Guys a couple of the sites people are linking to and mentioning sell GH one is DRS labs for this reason please do not link or mention the site as it is a source for GH.


----------



## Matt2 (Feb 7, 2012)

Pscarb said:


> Guys a couple of the sites people are linking to and mentioning sell GH one is DRS labs for this reason please do not link or mention the site as it is a source for GH.


Umm by mentioning DRS labs surely you have just done what you are asking us not to do?


----------



## B4PJS (Mar 28, 2013)

Matt2 said:


> Umm by mentioning DRS labs surely you have just done what you are asking us not to do? Is the HGH from there GTG?


He mentioned the lab, not the site itself.


----------



## Sambuca (Jul 25, 2012)

Matt2 said:


> Umm by mentioning DRS labs surely you have just done what you are asking us not to do? Is the HGH from there GTG?


lol this will not end well :lol:


----------



## Matt2 (Feb 7, 2012)

B4PJS said:


> He mentioned the lab, not the site itself.


True but a simple google search using the name finds the site!


----------



## resten (Apr 4, 2012)

Not this again


----------



## B4PJS (Mar 28, 2013)

Matt2 said:


> True but a simple google search using the name finds the site!


Same with all labs mate  The point is to not directly link it.


----------



## comfla (Feb 26, 2013)

Matt2 said:


> True but a simple google search using the name finds the site!


A wild Darwin Appears


----------



## Matt2 (Feb 7, 2012)

B4PJS said:


> Same with all labs mate  The point is to not directly link it.

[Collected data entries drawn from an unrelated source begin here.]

-- ==== Sys2Proof/Tests/Slice0.lean ====
section
/-! SUPPORT. The model's own tests: well-formedness, one decoding per constructor with the word written out from the encoding
column of spec/opcode_table.json, single Steps and host commands with the results that 95_test_vectors.md lists, and a
witness for the hypotheses of every statement. -/

namespace Sys2Proof.Tests

open Sys2Proof Sys2Proof.Machine

/-! ### Well-formedness (30_encoding.md R83, R89) -/

/-- The machine takes a word whose ignored nibble is not 0 (R83). -/
theorem test_wellFormed_ignored_nibble : (Instr.cls 5).wellFormed = true := by decide

theorem test_assembled_refuses_cls : (Instr.cls 5).assembled = false := by decide
theorem test_assembled_refuses_ret : (Instr.ret 10).assembled = false := by decide
theorem test_assembled_refuses_seReg : (Instr.seReg 1 2 15).assembled = false := by decide
theorem test_assembled_refuses_sneReg : (Instr.sneReg 7 8 6).assembled = false := by decide
theorem test_assembled_accepts : (Instr.seReg 1 2 0).assembled = true := by decide

/-! ### Decoding (30_encoding.md R84) -/

theorem test_decode_cls : decodeWord 0b0000010111100000 = .ok (.cls 5) := by decide
theorem test_decode_ret : decodeWord 0b0000101011101110 = .ok (.ret 10) := by decide
theorem test_decode_jp : decodeWord 0b0001001100000000 = .ok (.jp 0x300) := by decide
theorem test_decode_call : decodeWord 0b0010010000001010 = .ok (.call 0x40A) := by decide
theorem test_decode_seImm : decodeWord 0b0011001101000010 = .ok (.seImm 3 0x42) := by decide
theorem test_decode_sneImm : decodeWord 0b0100110010000001 = .ok (.sneImm 12 0x81) := by decide
theorem test_decode_seReg : decodeWord 0b0101000100101111 = .ok (.seReg 1 2 15) := by decide
theorem test_decode_ldImm : decodeWord 0b0110101000101111 = .ok (.ldImm 10 0x2F) := by decide
theorem test_decode_addImm : decodeWord 0b0111001011111110 = .ok (.addImm 2 0xFE) := by decide
theorem test_decode_ldReg : decodeWord 0b1000011010010000 = .ok (.ldReg 6 9) := by decide
theorem test_decode_or : decodeWord 0b1000011010010001 = .ok (.or 6 9) := by decide
theorem test_decode_and : decodeWord 0b1000011010010010 = .ok (.and 6 9) := by decide
theorem test_decode_xor : decodeWord 0b1000011010010011 = .ok (.xor 6 9) := by decide
theorem test_decode_addReg : decodeWord 0b1000001111010100 = .ok (.addReg 3 13) := by decide
theorem test_decode_sub : decodeWord 0b1000001111010101 = .ok (.sub 3 13) := by decide
theorem test_decode_shr : decodeWord 0b1000010010100110 = .ok (.shr 4 10) := by decide
theorem test_decode_subn : decodeWord 0b1000001111010111 = .ok (.subn 3 13) := by decide
theorem test_decode_shl : decodeWord 0b1000010100011110 = .ok (.shl 5 1) := by decide
theorem test_decode_sneReg : decodeWord 0b1001011110000110 = .ok (.sneReg 7 8 6) := by decide
theorem test_decode_ldI : decodeWord 0b1010000100100011 = .ok (.ldI 0x123) := by decide
theorem test_decode_jpV0 : decodeWord 0b1011111111111110 = .ok (.jpV0 0xFFE) := by decide
theorem test_decode_rnd : decodeWord 0b1100001100001111 = .ok (.rnd 3 0x0F) := by decide
theorem test_decode_drw : decodeWord 0b1101001000110101 = .ok (.drw 2 3 5) := by decide
theorem test_decode_skp : decodeWord 0b1110101110011110 = .ok (.skp 11) := by decide
theorem test_decode_sknp : decodeWord 0b1110110110100001 = .ok (.sknp 13) := by decide
theorem test_decode_ldVxDt : decodeWord 0b1111001100000111 = .ok (.ldVxDt 3) := by decide
theorem test_decode_ldDtVx : decodeWord 0b1111111000010101 = .ok (.ldDtVx 14) := by decide
theorem test_decode_ldStVx : decodeWord 0b1111000100011000 = .ok (.ldStVx 1) := by decide
theorem test_decode_addIVx : decodeWord 0b1111001000011110 = .ok (.addIVx 2) := by decide
theorem test_decode_ldVxK : decodeWord 0b1111010000001010 = .ok (.ldVxK 4) := by decide
theorem test_decode_ldFVx : decodeWord 0b1111011100101001 = .ok (.ldFVx 7) := by decide
theorem test_decode_ldBVx : decodeWord 0b1111100000110011 = .ok (.ldBVx 8) := by decide
theorem test_decode_ldMemVx : decodeWord 0b1111001001010101 = .ok (.ldMemVx 2) := by decide
theorem test_decode_ldVxMem : decodeWord 0b1111110001100101 = .ok (.ldVxMem 12) := by decide
/-- R67: the byte at the lower address is the upper half of the word. -/
theorem test_decode_bytes : decode [0x61, 0x23, 0x00] = .ok (.ldImm 1 0x23, [0x00]) := by decide

theorem test_decode_truncated : decode [0x61] = .error .truncated := by decide

/-- 95 S8: a class 8 word with N = 8 is of no row. -/
theorem test_decode_unmatched : decodeWord 0x8018 = .error (.unmatched 0x8018) := by decide

theorem test_decodeTableWord : decodeTableWord 16 0xA123 = some (.ldI 0x123) := by decide

/-! ### Single Steps -/

/-- The part `f` of the state one Step after `s` with the word placed at its pc and the random byte `d`. -/
def after {α : Type} (d : Byte) (s : State) (w : Word) (f : State → α) : Option α :=
  match stepDraw d (s.withFetchWord 16 w.toNat) with
  | .next t => some (f t)
  | .fault _ => none
  | .refused _ => none

/-- 95 S1: an odd address is fetched like any other. -/
theorem test_S1_odd_address :
    after 0x5A (State.reset.setPc 0x201) 0x6123 (fun t => (t.reg 1, t.pc)) =
      some (0x23, 0x203) := by decide

/-- 95 S2: the last full word of memory is fetchable. -/
theorem test_S2_last_word :
    after 0x5A (State.reset.setPc 0xFFE) 0x1234 (fun t => (t.pc, t.fault)) =
      some (0x234, none) := by decide

/-- 95 S7: the conventional SYS word is a decode miss. -/
theorem test_S7_sys_is_a_miss :
    after 0x5A (State.reset) 0x0123 (fun t => (t.pc, t.fault)) =
      some (0x202, none) := by decide

/-- 95 S9: class 8 with N = 15 is a decode miss. -/
theorem test_S9_class8_miss :
    after 0x5A ((State.reset.setReg 0 1).setReg 1 2) 0x801F (fun t => (t.pc, t.reg 0, t.reg 15, t.fault)) =
      some (0x202, 1, 0, none) := by decide

/-- 95 S10. -/
theorem test_S10_classE_miss :
    after 0x5A (State.reset.setReg 1 5) 0xE19F (fun t => (t.pc, t.fault)) =
      some (0x202, none) := by decide

/-- 95 S11. -/
theorem test_S11_classF_miss :
    after 0x5A (State.reset) 0xF0FF (fun t => (t.pc, t.fault)) =
      some (0x202, none) := by decide

/-- 95 D-1: CLS turns both corners off and sets dirty. -/
theorem test_D1_cls :
    after 0x5A ({ State.reset with pix := setPixel (setPixel clearGrid 0 0 true) 63 31 true }) 0x00E0 (fun t => (getPixel t.pix 0 0, getPixel t.pix 63 31, t.dirty, t.pc)) =
      some (false, false, true, 0x202) := by decide

/-- 95 D-2: the X nibble of CLS is ignored. -/
theorem test_D2_cls_ignores_X :
    after 0x5A ({ State.reset with pix := setPixel (setPixel clearGrid 0 0 true) 63 31 true }) 0x05E0 (fun t => (getPixel t.pix 0 0, t.dirty, t.pc)) =
      some (false, true, 0x202) := by decide

/-- 95 D-5: a draw over a pixel that is on turns it off and reports it. -/
theorem test_D5_draw_collides :
    after 0x5A ({ (State.reset.setI 0x300).writeBytes 0x300 [0xF0] with pix := setPixel clearGrid 2 0 true }) 0xD011 (fun t => ([getPixel t.pix 0 0, getPixel t.pix 1 0, getPixel t.pix 2 0, getPixel t.pix 3 0, getPixel t.pix 4 0], t.reg 15, t.dirty)) =
      some ([true, true, false, true, false], 1, true) := by decide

Ahh ok. I read "sites people are linking to and mentioning sell GH" in the OP's original post to mean you should not mention the name of the site!


----------



## comfla (Feb 26, 2013)

Matt2 said:


> Ahh ok. I read "sites people are linking to and mentioning sell GH" in the OP's original post to mean you should not mention the name of the site!


----------



## 3752 (Jan 7, 2005)

Matt2 said:


> Umm by mentioning DRS labs surely you have just done what you are asking us not to do?


Idiot.......


----------



## m575 (Apr 4, 2010)

Pscarb said:


> Idiot.......


Quite tame really :lol:


----------



## 3752 (Jan 7, 2005)

m575 said:


> Quite tame really :lol:


yea i know but words really did fail me and i am tired


----------



## comfla (Feb 26, 2013)

Darwin is preparing to use selection


----------



## Roid-Rage (Nov 26, 2014)

So this lab we aren't allowed to mention ... is it any good?


----------